┌─ DATA FOR THE TASK

-- ==== Sys2Proof/Tests/Slice0.lean ====
section
/-! SUPPORT. Small tests whose expected results are the manual's own tables, worked examples and rules, the smoke test
of well-formedness, and for each obligation with hypotheses a concrete state and operands that meet them. -/

namespace Sys2Proof.Tests

open Sys2Proof Sys2Proof.Machine

/-! ## Helpers -/

/-- The state with one request of `a` waiting. -/
def ask (a : StationId) (data : List Byte) (s : State) : State :=
  s.onLink fun l => { l with receiveQueue := [{ station := a, data := data }] }

/-- The state with one filtered edge reported. -/
def edge (input : GateInput) (rising : Bool) (position : Position) (s : State) : State :=
  s.onSensing fun b => { b with edges := [{ input := input, rising := rising, position := position }] }

/-- What a command leaves. -/
def after (c : Instr) (s : State) : State :=
  match exec c s with
  | .next t => t
  | .fault _ | .refused _ => s

/-- The data of the last frame placed. -/
def reply (s : State) : List Byte := (s.link.transmitQueue.getLast?.map (·.data)).getD []

/-- The line in a state, E set to 2,200. -/
def inState (l : LineState) : State :=
  (State.reset.onLine fun x => { x with state := l }).onGeometry fun g => { g with beltEnd := some 2200 }

/-- The line in RUN. -/
def run : State := inState .run

/-- An OPEN and unmasked CRATE outlet of concession 2. -/
def openOutlet : Outlet := { Outlet.powerOn with state := .opened, masked := false, owner := 2 }

/-- The line in RUN with outlet 7 such an outlet at 1,200 counts, changed by `f`. -/
def outlet7 (f : Outlet → Outlet) : State :=
  ((run.onOutlet 6 fun _ => f openOutlet).onTiming 6 fun t => { t with offset := some 1200 }).onSensing
    fun b => { b with crateSensors := Vector.replicate 12 { active := true, run := 0 } }

/-- A confirm-queue entry. -/
def entry (tag : SequenceTag) (phase : ConfirmPhase) : ConfirmEntry :=
  { tag := tag, owner := 2, wareClass := .cup, phase := phase }

/-- A track record aimed at outlet 7. -/
def record (tag : SequenceTag) (state : TrackState) : TrackRecord :=
  { tag := tag, footprint := 90, centre := 0, wareClass := .cup, owner := 2, confidence := 9, primary := some 6,
    alternate := none, target := some 6, state := state, fallback := false }

/-- Concession 2's CUPS accumulator as in 9.7. -/
def cups (mode : BalanceMode) : State :=
  State.reset.onBalance 1 fun b =>
    { mode := mode
      accounts := b.accounts.set 2 { value := 32000, excursion := 0, overFlag := false, aboveFlag := true }
      thresholds := b.thresholds.set 2 30000 }

/-! ## Well-formedness -/

theorem test_wellFormed_accepts_8_bytes :
    (Instr.frameArrival { identifier := 0x640, data := List.replicate 8 0 } false).wellFormed = true := by decide

theorem test_wellFormed_refuses_9_bytes :
    (Instr.frameArrival { identifier := 0x640, data := List.replicate 9 0 } false).wellFormed = false := by decide

theorem test_wellFormed_refuses_remote_data :
    (Instr.frameArrival { identifier := 0x640, data := [1] } true).wellFormed = false := by decide

/-! ## Arithmetic: the tables of 1.3, 4.2 and 4.4, and the window of 4.3 -/

/-- The speeds of 1.3's ring sums 64, 58 and 45, and the saturation at 1,023. -/
theorem test_speed_table : [64, 58, 45, 16, 262].map speedOf = [250, 226, 175, 62, 1023] := by decide

/-- The leads of 4.2's table, latencies 30, 42 and 250 at V 3, 125, 250 and 1,023. -/
theorem test_lead_table : [30, 42, 250].map (fun l => [3, 125, 250, 1023].map (leadOf l)) =
    [[0, 4, 8, 31], [0, 5, 11, 43], [1, 31, 63, 256]] := by decide

/-- The pulses of 4.4's table. -/
theorem test_pulse_table :
    [pulseOf 45 250 0 20 250, pulseOf 20 250 50 20 250, pulseOf 2 1023 0 20 250, pulseOf 10 500 10 40 250,
      pulseOf 200 250 0 20 250, pulseOf 45 11 0 20 250, pulseOf 45 7 50 20 250].map (fun p => (p.duration, p.clamp)) =
    [(180, .none_), (130, .none_), (20, .raised), (40, .raised), (250, .cut), (250, .cut), (250, .lowSpeed)] := by
  decide

/-- 4.3's window of T = 11,245, h = 45, λ = 11: it opens at 11,189, and is passed from 11,235. -/
theorem test_window_positions : [11188, 11189, 11234, 11235].map (fun b => windowOf (b - 11245) 45 11) =
    [.notYet, .inWindow, .inWindow, .passed] := by decide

└─

> WHAT THE TASK ASKS:
The line containing "true).wellFormed = false := by decide" and every line after it, through the last one above, should be written out word for word.

> WRITTEN REPLY:
    (Instr.frameArrival { identifier := 0x640, data := [1] } true).wellFormed = false := by decide

/-! ## Arithmetic: the tables of 1.3, 4.2 and 4.4, and the window of 4.3 -/

/-- The speeds of 1.3's ring sums 64, 58 and 45, and the saturation at 1,023. -/
theorem test_speed_table : [64, 58, 45, 16, 262].map speedOf = [250, 226, 175, 62, 1023] := by decide

/-- The leads of 4.2's table, latencies 30, 42 and 250 at V 3, 125, 250 and 1,023. -/
theorem test_lead_table : [30, 42, 250].map (fun l => [3, 125, 250, 1023].map (leadOf l)) =
    [[0, 4, 8, 31], [0, 5, 11, 43], [1, 31, 63, 256]] := by decide

/-- The pulses of 4.4's table. -/
theorem test_pulse_table :
    [pulseOf 45 250 0 20 250, pulseOf 20 250 50 20 250, pulseOf 2 1023 0 20 250, pulseOf 10 500 10 40 250,
      pulseOf 200 250 0 20 250, pulseOf 45 11 0 20 250, pulseOf 45 7 50 20 250].map (fun p => (p.duration, p.clamp)) =
    [(180, .none_), (130, .none_), (20, .raised), (40, .raised), (250, .cut), (250, .cut), (250, .lowSpeed)] := by
  decide

/-- 4.3's window of T = 11,245, h = 45, λ = 11: it opens at 11,189, and is passed from 11,235. -/
theorem test_window_positions : [11188, 11189, 11234, 11235].map (fun b => windowOf (b - 11245) 45 11) =
    [.notYet, .inWindow, .inWindow, .passed] := by decide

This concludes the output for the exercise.